TIL that in 2004, Forbes named J.K. Rowling the first person to become a billionaire (in US dollars) from writing books. By 2012, she had donated so much money to charity that they had to remove her from the rich list because she was no longer a billionaire.

Let's say you make $10,500.00 a year in a made up country. Anything over $10k is taxed at 20%, so your net income is $8,100.00

If you make $10k or under, you are taxed at 10%.

So really she'd get $9,400 since taxes only apply to that over the bracket. $1,300 more than you claim.

If you donate over $500 to charity, you receive an additional 2.5% tax break.

Which is ridiculous and no country does this.

$8,100.00 vs $9,260.00

Neither figure here is right. At the 10% < $10k, 20% > $10k she'd earn $9,400 no $8,100 and $10,000 - 7.5% is $9,250 not $9,260.

As great as charity donations sound, they are not always in good faith.

True, but not for any of the bad maths you've demonstrated.

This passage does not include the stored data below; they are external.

-- ==== Sys2Proof/Machine/Receive.lean ====
section
/-! DEFINITION. The receiving transport unit (R334–R344, R348, R349, R304, R310): the steps of R335, placement, acknowledgements,
responses, and packets that the adapter holds. -/

namespace Sys2Proof.Machine

/-! ### Steps 1 to 3 of R335 -/

/-- Take a packet from those that the transport unit has not yet handled, if it is there. -/
def takeArrival (s : State) (i : Ingress) (p : Packet) : State :=
  { s with tr := { s.tr with arrivals := s.tr.arrivals.erase (i, p) } }

/-- Is a packet aged (R334)? -/
def agedOut (s : State) (p : Packet) : Bool :=
  let age := (s.tk.num % 65536 + 65536 - p.stamp % 65536) % 65536
  max 1 (s.getL F.TRN_CTL_PKT_LIFE_TICKS) < age && age < 2 ^ 15

/-- Does an attach port bound to another context keep the packet out (R451)? -/
def bindRefuses (s : State) (ctx : Nat) : Ingress → Bool
  | .port j => 16 ≤ j && s.getL (F.ATTACH_BIND_EN (j - 16)) == 1 && s.getL (F.ATTACH_BIND_CTX (j - 16)) != ctx
  | _ => false

/-- Step 2: the queue pair exists and is in RTR or RTS, and the packet is its other end's. -/
def qpAccepts (s : State) (i : Ingress) (p : Packet) : Bool :=
  let q := s.qp p.dqp
  let e := q.e.toNat
  p.dqp < 2 ^ 18 && (q.st == 2 || q.st == 3) && p.srcEp == qpRemoteEp e && p.sqp == qpRemoteQp e
    && (6 < p.type || p.enc == qpEnc e) && !bindRefuses s (qpCtx e) i

/-- Steps 1 to 3. True: the packet goes on. A packet for a queue pair whose state is not on die waits (R328). -/
def rxHead (s : State) (i : Ingress) (p : Packet) : State × Bool :=
  let q := s.qp p.dqp
  if q.st ≠ 0 && !q.cached then
    ({ s with tr := { s.tr with waitState := s.tr.waitState ++ [(i, p)] } }, false)
  else
    let s := if p.type ≤ 6 then s.count F.TRN_RX_PKTS else s
    if 9 ≤ p.type || p.rsvHdr || p.rsvRoute || !hdrOk p then (s.count F.TRN_BAD_HDR, false)
    else if !qpAccepts s i p then (s.count F.TRN_BAD_QP, false)
    else if agedOut s p then (s.count F.TRN_AGED, false)
    else (s, true)

/-! ### PSN status (R336) -/

/-- ePSN goes past every done PSN. -/
def advancePsn : (fuel : Nat) → (e : Nat) → List Nat → Nat × List Nat
  | 0, e, done => (e, done)
  | k + 1, e, done => if done.contains e then advancePsn k (psnAdd e 1) (done.filter (· != e)) else (e, done)

/-- Position of a PSN in history and window: below 8,192 within them, below 4,096 in history. -/
def psnPlace (q : Qp) (psn : Nat) : Nat := psnSub psn (psnSub q.epsn 4096)

/-- First PSN of a packet's message (R331). -/
def firstPsn (p : Packet) : Nat := if p.type = 0 || p.type = 3 then psnSub p.psn (p.offset / 8192) else p.psn

/-- Is PSN `a` before PSN `b`, modulo 2^24? -/
def psnBefore (a b : Nat) : Bool := 1 ≤ psnSub b a && psnSub b a < 2 ^ 23

/-- Is every PSN of the WRITE message that begins at `f` done, `t` being its total length once it is known? A message whose last packet
is not known ends before a later message's first PSN `g`. -/
def msgOver (e g f : Nat) (t : Option Nat) : Bool :=
  (match t with | some t => psnBefore (psnAdd f (cdiv t 8192 - 1)) e | none => false) || (psnBefore f g && !psnBefore e g)

/-- The PSN of a packet is done. Refused PSNs that have left history, and the counts of messages whose every packet is done, are
forgotten. -/
def markDone (q : Qp) (p : Packet) : Qp :=
  let done := if q.done.contains p.psn then q.done else q.done ++ [p.psn]
  let (e, done) := advancePsn done.length q.epsn done
  let q := { q with epsn := e, done := done }
  { q with
    refusals := q.refusals.filter fun r => psnPlace q r.1 < 8192,
    msgs := q.msgs.filter fun m => !msgOver e (firstPsn p) m.1 m.2.2 }

/-- Is the packet of this PSN held on a migration? -/
def migHeld (s : State) (n psn : Nat) : Bool :=
  s.sg.recs.any fun r => r.waiters.any fun w =>
    match w with
    | .held _ p => p.dqp == n && p.psn == psn && p.type != 2 && p.type != 5
    | _ => false

def fenceHeld (s : State) (n psn : Nat) : Bool := s.tr.fences.any fun f => f.2.dqp == n && f.2.psn == psn

/-- Is its signal at a sync unit and not yet performed? -/
def signalling (s : State) (n psn : Nat) : Bool :=
  s.sy.reqs.any fun r => match r.pkt with | some (_, p) => p.dqp == n && p.psn == psn | none => false

/-! ### Acknowledgements (R343, R344) -/

/-- Insert a refusal in PSN order. -/
def insertRefusal (q : Qp) (r : Nat × Nat) : List (Nat × Nat) → List (Nat × Nat)
  | [] => [r]
  | x :: xs => if psnPlace q r.1 < psnPlace q x.1 then r :: x :: xs else x :: insertRefusal q r xs

/-- The ACK that queue pair `n` sends now. -/
def ackOf (s : State) (n notice noticePsn : Nat) : Packet :=
  let q := s.qp n
  let bitsOf := (List.range 256).filter fun j => q.done.contains (psnAdd q.epsn (1 + j))
  { pktFrom s n q 7 q.epsn with
    tc := qpAckTc q.e.toNat, echo := q.echo, notice := notice, noticePsn := noticePsn,
    sack := (bitsOf.map fun j => 2 ^ j).sum, refusals := q.refusals }

def countAck (s : State) (p : Packet) : State := if p.type = 7 then s.count F.TRN_ACKS_TX else s

/-- Send an ACK over the queue pair's paths from index `i` on; it waits where its way is not known yet or the peer has no room, and is
lost where every path is down. -/
def respond (s : State) (n : Nat) (p : Packet) (i : Nat) : State :=
  match wayTo s p.dstEp (npathOf (s.qp n).e.toNat) i with
  | .uncached => waitWay s n (some p)
  | .noCredit => waitWay s n (some p)
  | .down => s
  | .invalid => s
  | way => sendWay (countAck s p) p way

The major problems with donations is when someone donates something valued more than it's true value in order to offload something for a larger tax writeoff than it's true value(normally done with art: buy a piece of artwork for $5,000 get it valued at $50,000 and donate it for a $10,000 tax writeoff netting you $5,000 in profit; or items that don't hold their value, buying something now, enjoying it for 10 years, then donating it claiming it's original purchase value as it's value but really if you sold it you'd only get a fraction of that, the tax writeoff is then worth more than you'd get selling it).